Eine Spinnenart hat sich in ganz Deutschland ausgebreitet: Die recht schön gezeichnete Wespenspinne (Argiope bruennichi) baut ihr Netz niedrig in der Vegetation – und hat es hauptsächlich auf Grashüpfer abgesehen.

Fellbach - Zugegeben, Spinnen sind nicht bei jedem beliebt. Doch diese ist eine echte Schönheit. Auf ihrem Hinterleib ist sie gelb, schwarz und weiß gestreift, auch die Beine sind gelb-schwarz. Den Namen Wespenspinne hat sie nicht zu unrecht bekommen. Doch mit Wespen hat sie ansonsten wenig zu tun, sie ist kein Insekt, wie man beim Nachzählen der Beine feststellen kann. Selbstverständlich hat sie als Spinne acht. Zebra- oder Tigerspinne wird sie auch genannt. Mit letzterem Namensgeber teilt sie allenfalls die Eigenschaft, dass sie im hohen Gras auf Jagd geht.

 

Meistens gehen ihr Grashüpfer ins Netz

Dabei ist gehen nicht ganz richtig. Sie hängt sich vielmehr richtig rein, kopfüber und mittendrin – in ihrem Netz, das sie gerne an Stellen mit höherem Gras oder niedrigen Sträuchern spannt. Auf den ersten Blick ähnelt es dem Netz einer Kreuzspinne. Doch deren feine Fangkonstruktion ist meist in größerer Höhe gewoben. Die Wespenspinne dagegen baut nie über Kniehöhe. Außerdem erkennt man in ihrem Netz ein feines, weißes zickzackförmiges Band, das aus einem Gespinst mehrerer Spinnweben besteht. So lauert die Wespenspinne auf Beute. Meist Heuschrecken, aber auch mal eine Wespe, Wildbiene oder ein Nachtfalter. Meistens gehen ihr Grashüpfer ins Netz. Die Beute wird blitzschnell eingepackt und mit einem Biss gelähmt, bevor sie innerlich verflüssigt und dann ausgesaugt wird.

Besonders erfolgreich ist die schöne Spinne auf wärmebegünstigten Flächen mit halbhoher und strukturreicher Vegetation, wo viele Heuschrecken und andere Beutetiere herumhüpfen.

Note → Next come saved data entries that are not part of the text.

/-- The chunks of a zero run whose last is a PN draw the run and one pixel more (R75, R83). -/
theorem zerosHigh_draw (h : Pixel) {fuel n : Nat} (hn : 0 < n) (hfuel : n ≤ fuel) :
    WordsDraw ((chunkWords 0 znCap fuel n).dropLast ++ [pack 5 (lastZeros n + 1)]) h
      (List.replicate n 0 ++ [h]) h := by
  induction fuel generalizing n with
  | zero => omega
  | succ fuel ih =>
    rw [chunkWords, if_neg hn.ne']
    by_cases hle : n ≤ znCap
    · have hnil : chunkWords 0 znCap fuel (n - znCap) = [] := by
        rw [Nat.sub_eq_zero_of_le hle]
        cases fuel <;> simp [chunkWords]
      have hlast : lastZeros n = n := by unfold lastZeros znCap at *; omega
      have hlt : n + 1 < 4096 := by unfold znCap at hle; omega
      have hone := WordsDraw.instr (InstrDraws.pn (BitVec.ofNat 12 (n + 1)) h (by rw [ofNat12_toNat hlt]; omega))
      rw [encode, pack_ofNat 5 hlt, ofNat12_toNat hlt] at hone
      rw [hnil, hlast]
      exact hone
    · have hcap : znCap < 4096 := by decide
      have hcap0 : 0 < znCap := by decide
      have hmin : min znCap n = znCap := by omega
      have hne : chunkWords 0 znCap fuel (n - znCap) ≠ [] :=
        List.ne_nil_of_length_pos (chunkWords_length_pos 0 znCap (by omega) (by omega))
      have hlast : lastZeros n = lastZeros (n - znCap) := by unfold lastZeros znCap at *; omega
      have hchunk := WordsDraw.instr (InstrDraws.zn (BitVec.ofNat 12 znCap) h)
      rw [encode, pack_ofNat 0 hcap, ofNat12_toNat hcap] at hchunk
      have hrun : List.replicate n (0 : Pixel) ++ [h] =
          List.replicate znCap 0 ++ (List.replicate (n - znCap) 0 ++ [h]) := by
        rw [← List.append_assoc, List.replicate_append_replicate, Nat.add_sub_cancel' (by omega)]
      rw [List.dropLast_cons_of_ne_nil hne, hlast, hmin, hrun]
      exact hchunk.append (ih (by omega) (by omega))

/-- The words of a change of the high value make it (R75, R82). -/
theorem levelWords_draw {h pv : Pixel} {ws : List Word16} (hpv : 0 ≤ pv.toInt)
    (hws : levelWords h.toInt pv.toNat = some ws) : WordsDraw ws h [] pv := by
  have hp := toInt_of_nonneg hpv
  simp only [levelWords] at hws
  split_ifs at hws with h0 hbig hmax hup <;> cases hws
  · obtain rfl : pv = h := BitVec.eq_of_toInt_eq (by omega)
    exact .nil pv
  · have hvalue := shValue_setHighWords (Nat.not_lt.1 hmax)
    have hd := WordsDraw.instr (InstrDraws.sh (BitVec.ofNat 12 (pv.toNat % shWeight))
      (bits16 (pv.toNat / shWeight : Nat)) h pv (by rw [hvalue, hp]))
    have hlow : pv.toNat % shWeight < 4096 := Nat.mod_lt _ (by decide)
    rwa [encode, pack_ofNat 1 hlow] at hd
  all_goals
    have hlt : ((pv.toNat : Int) - h.toInt).natAbs < 4096 := by unfold deltaMax at hbig; omega
  · have hd := WordsDraw.instr (InstrDraws.ih (BitVec.ofNat 12 ((pv.toNat : Int) - h.toInt).natAbs) h pv
      (by rw [ofNat12_toNat hlt]; omega))
    rwa [encode, pack_ofNat 2 hlt] at hd
  · have hd := WordsDraw.instr (InstrDraws.dh (BitVec.ofNat 12 ((pv.toNat : Int) - h.toInt).natAbs) h pv
      (by rw [ofNat12_toNat hlt]; omega))
    rwa [encode, pack_ofNat 3 hlt] at hd

/-- IS or DS makes the change and stores one pixel. -/
theorem fusedWord_draw {h pv : Pixel} (hpv : 0 ≤ pv.toInt)
    (hle : ((pv.toNat : Int) - h.toInt).natAbs ≤ deltaMax) :
    WordsDraw [fusedWord (pv.toNat - h.toInt)] h [pv] pv := by
  have hp := toInt_of_nonneg hpv
  have hlt : ((pv.toNat : Int) - h.toInt).natAbs < 4096 := by unfold deltaMax at hle; omega
  unfold fusedWord
  split
  · have hd := WordsDraw.instr (InstrDraws.is (BitVec.ofNat 12 ((pv.toNat : Int) - h.toInt).natAbs) h pv
      (by rw [ofNat12_toNat hlt]; omega))
    rwa [encode, pack_ofNat 6 hlt] at hd
  · have hd := WordsDraw.instr (InstrDraws.ds (BitVec.ofNat 12 ((pv.toNat : Int) - h.toInt).natAbs) h pv
      (by rw [ofNat12_toNat hlt]; omega))
    rwa [encode, pack_ofNat 7 hlt] at hd

theorem restWords_draw {pv h : Pixel} {np nz : Nat} (hpv : np ≠ 0 → h = pv) :
    WordsDraw (restWords pv.toNat np nz) h (List.replicate nz 0 ++ List.replicate np pv) h := by
  have hhighs : WordsDraw (highsWords np) h (List.replicate np pv) h := by
    by_cases hnp : np = 0
    · subst hnp; exact .nil h
    · rw [← hpv hnp]; exact highsWords_draw h np
  unfold restWords
  split
  case isTrue h0 => subst h0; exact hhighs
  case isFalse h0 =>
    split
    case isTrue hone =>
      obtain ⟨rfl, _⟩ := hone
      rw [← hpv (by decide)]
      exact zerosHigh_draw h (by omega) (Nat.le_refl nz)
    case isFalse => exact (zerosWords_draw h nz).append hhighs

/-- The words of a segment draw its zeros and then its pixels, and leave the high value at theirs (R75). -/
theorem segmentWords_draw {h pv : Pixel} {np nz : Nat} {ws : List Word16} (hpv : 0 ≤ pv.toInt)
    (hzero : np = 0 ↔ pv = 0) (hws : segmentWords h.toInt pv.toNat np nz = some ws) :
    WordsDraw ws h (List.replicate nz 0 ++ List.replicate np pv) (if pv = 0 then h else pv) := by
  by_cases hp : pv = 0
  · obtain rfl := hzero.2 hp
    rw [if_pos hp]
    have hrest := restWords_draw (pv := pv) (h := h) (nz := nz) (np := 0) (fun h0 => absurd rfl h0)
    subst hp
    change segmentWords h.toInt 0 0 nz = some ws at hws
    rw [segmentWords_zero] at hws
    cases hws
    exact hrest
  · have hpn : pv.toNat ≠ 0 := fun h0 => hp (BitVec.eq_of_toNat_eq h0)
    rw [if_neg hp]
    by_cases htake : levelTakesPixel h.toInt pv.toNat np nz
    · rw [segmentWords_of_taken hpn htake] at hws
      obtain ⟨⟨rfl, rfl⟩, _, hle⟩ := htake
      cases hws
      exact fusedWord_draw hpv hle
    · rw [segmentWords_of_not_taken hpn htake] at hws
      obtain ⟨l, hl, rfl⟩ := Option.map_eq_some_iff.1 hws
      exact (levelWords_draw hpv hl).append (restWords_draw fun _ => rfl)

end Sys2Proof.Machine
end

section
/-! An encode command from GO to its end (R78 to R87): after each scan step the words in LM draw the pixels of the
segments already flushed, and the run not yet flushed is known. -/

namespace Sys2Proof.Machine

/-! ### Rows of pixels -/

/-- The `n` clamped pixels of ENC's source from index `i` on (R77). -/
def clampedRow (a : Args) (pm : Memory) (i n : Nat) : List Pixel :=
  (List.range n).map fun j => clampedPixel a pm (i + j)

theorem clampedRow_add (a : Args) (pm : Memory) (i m n : Nat) :
    clampedRow a pm i (m + n) = clampedRow a pm i m ++ clampedRow a pm (i + m) n := by
  simp [clampedRow, List.range_add, Nat.add_assoc]

theorem clampedRow_const {a : Args} {pm : Memory} {i n : Nat} {v : Pixel}
    (h : ∀ j, j < n → clampedPixel a pm (i + j) = v) : clampedRow a pm i n = List.replicate n v := by
  refine List.eq_replicate_iff.2 ⟨by simp [clampedRow], fun p hp => ?_⟩
  obtain ⟨j, hj, rfl⟩ := List.mem_map.1 hp
  exact h j (List.mem_range.1 hj)

theorem clampedRow_length (a : Args) (pm : Memory) (i n : Nat) : (clampedRow a pm i n).length = n := by
  simp [clampedRow]

/-! ### Words that stand in LM -/

/-- The words `ws` stand in LM from address `x` on. -/
def WordsStand (lm : Memory) (x : Nat) (ws : List Word16) : Prop :=
  ∀ j v, ws[j]? = some v → lmRead lm (x + j) = v

theorem WordsStand.nil (lm : Memory) (x : Nat) : WordsStand lm x [] := fun j v h => by simp at h

theorem WordsStand.congr {lm lm' : Memory} {x : Nat} {ws : List Word16} (h : WordsStand lm x ws)
    (hsame : ∀ j, j < ws.length → lmRead lm' (x + j) = lmRead lm (x + j)) : WordsStand lm' x ws := by
  intro j v hj
  rw [hsame j (List.getElem?_eq_some_iff.1 hj).1, h j v hj]

theorem WordsStand.append {lm : Memory} {x : Nat} {ws ws' : List Word16} (h : WordsStand lm x ws)
    (h' : WordsStand lm (x + ws.length) ws') : WordsStand lm x (ws ++ ws') := by
  intro j v hj
  by_cases hlt : j < ws.length
  · rw [List.getElem?_append_left hlt] at hj
    exact h j v hj
  · rw [List.getElem?_append_right (by omega)] at hj
    have := h' (j - ws.length) v hj
    rwa [show x + ws.length + (j - ws.length) = x + j by omega] at this

/-- Words written after those that stand leave them, and stand themselves. -/
theorem WordsStand.append_written {a : Args} {lm lm' : Memory} {e op : Nat} {ws ws' : List Word16}
    (h : WordsStand lm (a.dstBase.toNat + e) ws) (hop : op = e + ws.length)
    (hw : WordsWritten a op ws' lm lm') : WordsStand lm' (a.dstBase.toNat + e) (ws ++ ws') := by
  obtain ⟨hnew, hframe⟩ := hw
  refine (h.congr fun j hj => hframe _ (by omega)).append fun j v hj => ?_
  rw [← hnew j v hj, hop]
  congr 1
  omega

/-! ### The trace of an encode -/

/-- What is known of the run that is not yet flushed: zeros from E.iz, pixels of value E.pv from E.x1 to E.ip;
nothing is left of it past the last pixel (R79). -/
def PendingRun (a : Args) (pm : Memory) (w : EncWork) : Prop :=
  (w.ip.toNat ≤ w.xe.toNat →
    (∀ i, w.iz.toNat ≤ i → i < w.x1.toNat → clampedPixel a pm i = 0) ∧
      ∀ i, w.x1.toNat ≤ i → i ≤ w.ip.toNat → clampedPixel a pm i = w.pv) ∧
    (w.xe.toNat < w.ip.toNat → w.iz.toNat = w.xe.toNat + 1)

/-- The state of an encode command between two scan steps: the words after the header draw the pixels before
E.iz. -/
structure EncTrace (a : Args) (s₀ s : State) (w : EncWork) : Prop where
  running : s.enc.phase = .running a w
  ok : w.Ok a s.pmWords s.lmWords
  pm_same : s.pm = s₀.pm
  header : lmRead s.lm (a.dstBase.toNat + 1) = 7 ∧ lmRead s.lm (a.dstBase.toNat + 2) = 0xFF9C
  body : ∃ ws, WordsStand s.lm (a.dstBase.toNat + headerLen) ws ∧ w.op.toNat = headerLen + ws.length ∧
    WordsDraw ws initialHigh (clampedRow a s₀.pm a.start.toNat (w.iz.toNat - a.start.toNat)) w.hi
  pending : PendingRun a s₀.pm w

/-- What ends an encode early: a fault, and no DST_BOUNDS where the destination holds three words a pixel (R86,
R127). -/
def EncodeFaulted (a : Args) (s : State) : Prop :=
  ∃ c, s.enc.phase = .faulted c ∧ (3 * a.count.toNat + 7 ≤ a.dstLen.toNat → c ≠ .dstBounds)

/-- The start step of a nonzero count faults, or the trace begins at the first pixel. -/
theorem encStart_trace {s : State} {a : Args} (hcount : a.count ≠ 0) :
    EncodeFaulted a (encStart a s) ∨
      ∃ w, EncTrace a s (encStart a s) w ∧ w.ip.toNat = a.start.toNat := by
  by_cases hmap : a.mapped s.pmWords s.lmWords = true
  case neg =>
    rw [encStart_of_not_mapped hcount (by simpa using hmap)]
    exact .inl ⟨_, rfl, fun _ => nofun⟩
  by_cases hsrc : a.start.toNat + a.count.toNat ≤ a.srcLen.toNat
  case neg =>
    rw [encStart, if_neg hcount, if_neg (by simp [hmap]), if_pos (by omega)]
    exact .inl ⟨_, rfl, fun _ => nofun⟩
  by_cases hdst : headerLen ≤ a.dstLen.toNat
  case neg =>
    rw [encStart, if_neg hcount, if_neg (by simp [hmap]), if_neg (by omega), if_pos (by omega)]
    exact .inl ⟨_, rfl, fun hbig => by unfold headerLen at hdst; omega⟩
  obtain ⟨_, h1, h2, _⟩ := lmRead_writeStartHeader a s.lm
  have hok := EncWork.initial_ok hmap hcount hsrc hdst (clampedPixel_nonneg a s.pm a.start.toNat)
  have hstart : (BitVec.ofNat 33 a.start.toNat).toNat = a.start.toNat := by
    rw [BitVec.toNat_ofNat]
    exact Nat.mod_eq_of_lt (by have := a.start.isLt; omega)
  rw [encStart_goes_on hcount hmap hsrc hdst]
  refine .inr ⟨_, ⟨rfl, hok, rfl, ⟨h1, h2⟩, ⟨[], .nil _ _, rfl, ?_⟩, fun hip => ⟨?_, ?_⟩, ?_⟩, hstart⟩
  · change WordsDraw [] initialHigh
      (clampedRow a s.pm a.start.toNat ((BitVec.ofNat 33 a.start.toNat).toNat - a.start.toNat)) initialHigh
    rw [hstart, Nat.sub_self]
    exact .nil _
  · exact fun i hiz hx1 => absurd (hiz.trans_lt hx1) (Nat.lt_irrefl _)
  · intro i hx1 hi
    obtain rfl : i = a.start.toNat := by rw [← hstart]; exact Nat.le_antisymm hi hx1
    rfl
  · intro hip
    have := hok.ip_le
    have hxe := hok.xe_eq
    have hpos := hok.count_pos
    change (BitVec.ofNat 33 _).toNat < (BitVec.ofNat 33 a.start.toNat).toNat at hip
    change (BitVec.ofNat 33 _).toNat + 1 = _ at hxe
    omega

So findet man sie vor allem auf Brachen und Ruderalflächen, anderen grasigen Standorten wie den Streuobstwiesen rund um Hartwald und Kappelberg, auch an breiten Wegrändern.

Ein idealer Standort wäre das Naturdenkmal Pfeiferhalde unterhalb des Waldschlössles

Während sie auf dem Schmidener Feld kaum zu finden ist, bieten die Magerrasen auf dem Kappelberg ideale Bedingungen. In den angrenzenden Weinbergen kann man sie antreffen, wo zwischen den Rebzeilen oder an den Rändern die Vegetation etwas höher steht.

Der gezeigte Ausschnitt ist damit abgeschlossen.